(Stored data)
-- ==== Sys2Proof/Machine/Position.lean ====
section
/-! DEFINITION. Position fusion (04 R127 to R138): absolute acceptance, the motion source, index results, terminal switches,
slip and health of one car in one T0. Fixed-point values carry 16 fraction bits. -/

namespace Sys2Proof.Machine

/-- 0.1 mm as a fixed-point value. -/
def fx (x : Int) : Int := x * 65536

/-- Index position of a landing's entry edge (R123), `up` for upward travel. -/
def Model.edge (m : Model) (l : Nat) (up : Bool) : Int := if up then m.level l - m.dzHalf l else m.level l + m.dzHalf l

/-- The served landing nearest to a fixed-point position, the lower one of two (R150). -/
def Model.nearest (m : Model) (c : Fin 16) (p : Int) : Nat :=
  (firstMin (fun a b => (fx (m.level a) - p).natAbs < (fx (m.level b) - p).natAbs) (m.servedLandings c)).getD 0

/-- CP_STAT.IN_ZONE: within DZ_HALF of a served level by position. -/
def Model.inZone (m : Model) (c : Fin 16) (pos : Int) : Bool :=
  (m.servedLandings c).any fun l => (pos - m.level l).natAbs ≤ (m.dzHalf l).natAbs

/-- The least spacing from a served landing to its served neighbours (R140, R147). -/
def Model.spacing (m : Model) (c : Fin 16) (l : Nat) : Int :=
  let ds := ((m.servedLandings c).filter (· ≠ l)).map fun k => ((m.level k - m.level l).natAbs : Int)
  (firstMin (· < ·) ds).getD 0

/-- TS_DN and TS_UP contradict a position, on doubled values (R124, R134). -/
def tsContradicts (m : Model) (c : Fin 16) (pos : Int) (up dn : Bool) : Bool :=
  let ls := m.servedLandings c
  match ls, ls.reverse with
  | a :: b :: _, z :: y :: _ =>
    let md := m.level a + m.level b
    let mu := m.level z + m.level y
    (dn && 2 * pos > md + 2000) || (!dn && 2 * pos < md - 2000) || (up && 2 * pos < mu - 2000) ||
      (!up && 2 * pos > mu + 2000) || (up && dn)
  | _, _ => up && dn

/-- abs_speed(n) of R127 over the accepted frames, as ages in T0 and fixed-point positions, newest first. -/
def absSpeed (l : List (Nat × Int)) : Option Int :=
  match l with
  | [] => none
  | (j, a) :: rest => (rest.find? fun q => j + 8 ≤ q.1).map fun q => rdiv ((a - q.2) * 4000) (fx ((q.1 : Int) - j))

/-- The present position, fixed point. -/
def CarPos.fxPos (cp : CarPos) : Int := cp.base + cp.corr

/-- Rank of a health state. -/
def Health.rank : Health → Nat
  | .lost => 0 | .suspect => 1 | .degraded => 2 | .valid => 3

namespace State

/-- A port's data at the last latch. -/
def portPresent (s : State) (n : Fin 48) : Bool := !(s.ports.get n).latch.absent && (s.ports.get n).en

/-- What the fusion reads of one car's ports. -/
structure FuseIn where
  motor : Option (Fin 48)      -- ROLE 1 port
  absP  : Option (Fin 48)      -- ROLE 2 port
  sec   : Option (Fin 48)      -- ROLE 3 port

/-- The ports of a car. -/
def fuseIn (m : Model) (c : Fin 16) : FuseIn :=
  { motor := m.rolePort? c 1, absP := m.rolePort? c 2, sec := m.rolePort? c 3 }

/-- Latched count of a port that delivered data. -/
def latchCount (s : State) (p : Option (Fin 48)) : Option (BitVec 32) :=
  p.bind fun n => if s.portPresent n then some (s.ports.get n).latch.count else none

/-- SCALE of a port (R118). -/
def scaleOf (m : Model) (p : Option (Fin 48)) : Int := p.elim 0 fun n => (m.ports.get n).scale

/-- The valid absolute frame of the last boundary as a fixed-point position (R119, R127). -/
def absFrame (s : State) (m : Model) (p : Option (Fin 48)) : Option Int :=
  p.bind fun n =>
    let l := (s.ports.get n).latch
    if s.portPresent n && l.ssiValid then some (((l.count.toNat : Int) - (m.ports.get n).zero) * (m.ports.get n).scale) else none
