/-- One pair of the swap pass (R282): whether it was evaluated, whether it was swapped, and the books. -/
def swapPair (r : Run) (b : Books) (x y : Nat) : Bool × Bool × Books :=
  match b.calls.find? (·.slot = x), b.calls.find? (·.slot = y) with
  | some cx, some cy =>
    match cx.car, cy.car with
    | some ka, some kb =>
      if cx.state ≠ .assigned || cy.state ≠ .assigned || ka = kb || !r.eligible kb cx || !r.eligible ka cy ||
          b.held.contains ka || b.held.contains kb then (false, false, b)
      else
        let (ra, rb) := (b.routes.get ka, b.routes.get kb)
        let ra2 := r.withCall ka (r.without ka ra x) cy
        let rb2 := r.withCall kb (r.without kb rb y) cx
        let (sa, sb) := (r.stops ka ra2, r.stops kb rb2)
        if r.infeasible ka sa y || r.infeasible kb sb x then (false, false, b)
        else
          let gain := r.cost ka (r.stops ka ra) + r.cost kb (r.stops kb rb) - r.cost ka sa - r.cost kb sb
          if 0 < gain then
            (true, true, { b with routes := (b.routes.put ka ra2).put kb rb2,
                                  calls := b.calls.map fun z => if z.slot = x then { z with car := some kb } else if z.slot = y then { z with car := some ka } else z })
          else (true, false, b)
    | _, _ => (false, false, b)
  | _, _ => (false, false, b)

/-- The pairs (a, b) of a list, a before b, in list order. -/
def pairsOf : List Nat → List (Nat × Nat)
  | [] => []
  | a :: rest => rest.map (a, ·) ++ pairsOf rest

/-- One visit of every pair (R282): evaluations left, swaps made, books. -/
def swapVisit (r : Run) : List (Nat × Nat) → Nat → Nat → Books → Nat × Nat × Books
  | [], left, n, b => (left, n, b)
  | (x, y) :: rest, left, n, b =>
    if left = 0 then (0, n, b)
    else
      let (ev, sw, b) := r.swapPair b x y
      swapVisit r rest (if ev then left - 1 else left) (if sw then n + 1 else n) b

/-- Visits repeat until one makes no swap or the budget is spent: pairs evaluated, swaps, books. Every visit but the last
evaluates a pair at least, so the budget bounds their number. -/
def swapPass (r : Run) (ps : List (Nat × Nat)) (budget : Nat) : Nat → Nat → Nat → Books → Nat × Nat × Books
  | 0, left, n, b => (budget - left, n, b)
  | k + 1, left, n, b =>
    let (left', n', b') := r.swapVisit ps left n b
    if n' = n || left' = 0 then (budget - left', n', b') else swapPass r ps budget k left' n' b'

# WORK INSTRUCTION:
Copy the records above exactly, beginning at the line that contains "(R124, R134). -/" and stopping after the line that contains "car's ports. -/".

# FINAL ANSWER:
/-- TS_DN and TS_UP contradict a position, on doubled values (R124, R134). -/
def tsContradicts (m : Model) (c : Fin 16) (pos : Int) (up dn : Bool) : Bool :=
  let ls := m.servedLandings c
  match ls, ls.reverse with
  | a :: b :: _, z :: y :: _ =>
    let md := m.level a + m.level b
    let mu := m.level z + m.level y
    (dn && 2 * pos > md + 2000) || (!dn && 2 * pos < md - 2000) || (up && 2 * pos < mu - 2000) ||
      (!up && 2 * pos > mu + 2000) || (up && dn)
  | _, _ => up && dn

/-- abs_speed(n) of R127 over the accepted frames, as ages in T0 and fixed-point positions, newest first. -/
def absSpeed (l : List (Nat × Int)) : Option Int :=
  match l with
  | [] => none
  | (j, a) :: rest => (rest.find? fun q => j + 8 ≤ q.1).map fun q => rdiv ((a - q.2) * 4000) (fx ((q.1 : Int) - j))

/-- The present position, fixed point. -/
def CarPos.fxPos (cp : CarPos) : Int := cp.base + cp.corr

/-- Rank of a health state. -/
def Health.rank : Health → Nat
  | .lost => 0 | .suspect => 1 | .degraded => 2 | .valid => 3

namespace State

/-- A port's data at the last latch. -/
def portPresent (s : State) (n : Fin 48) : Bool := !(s.ports.get n).latch.absent && (s.ports.get n).en

/-- What the fusion reads of one car's ports. -/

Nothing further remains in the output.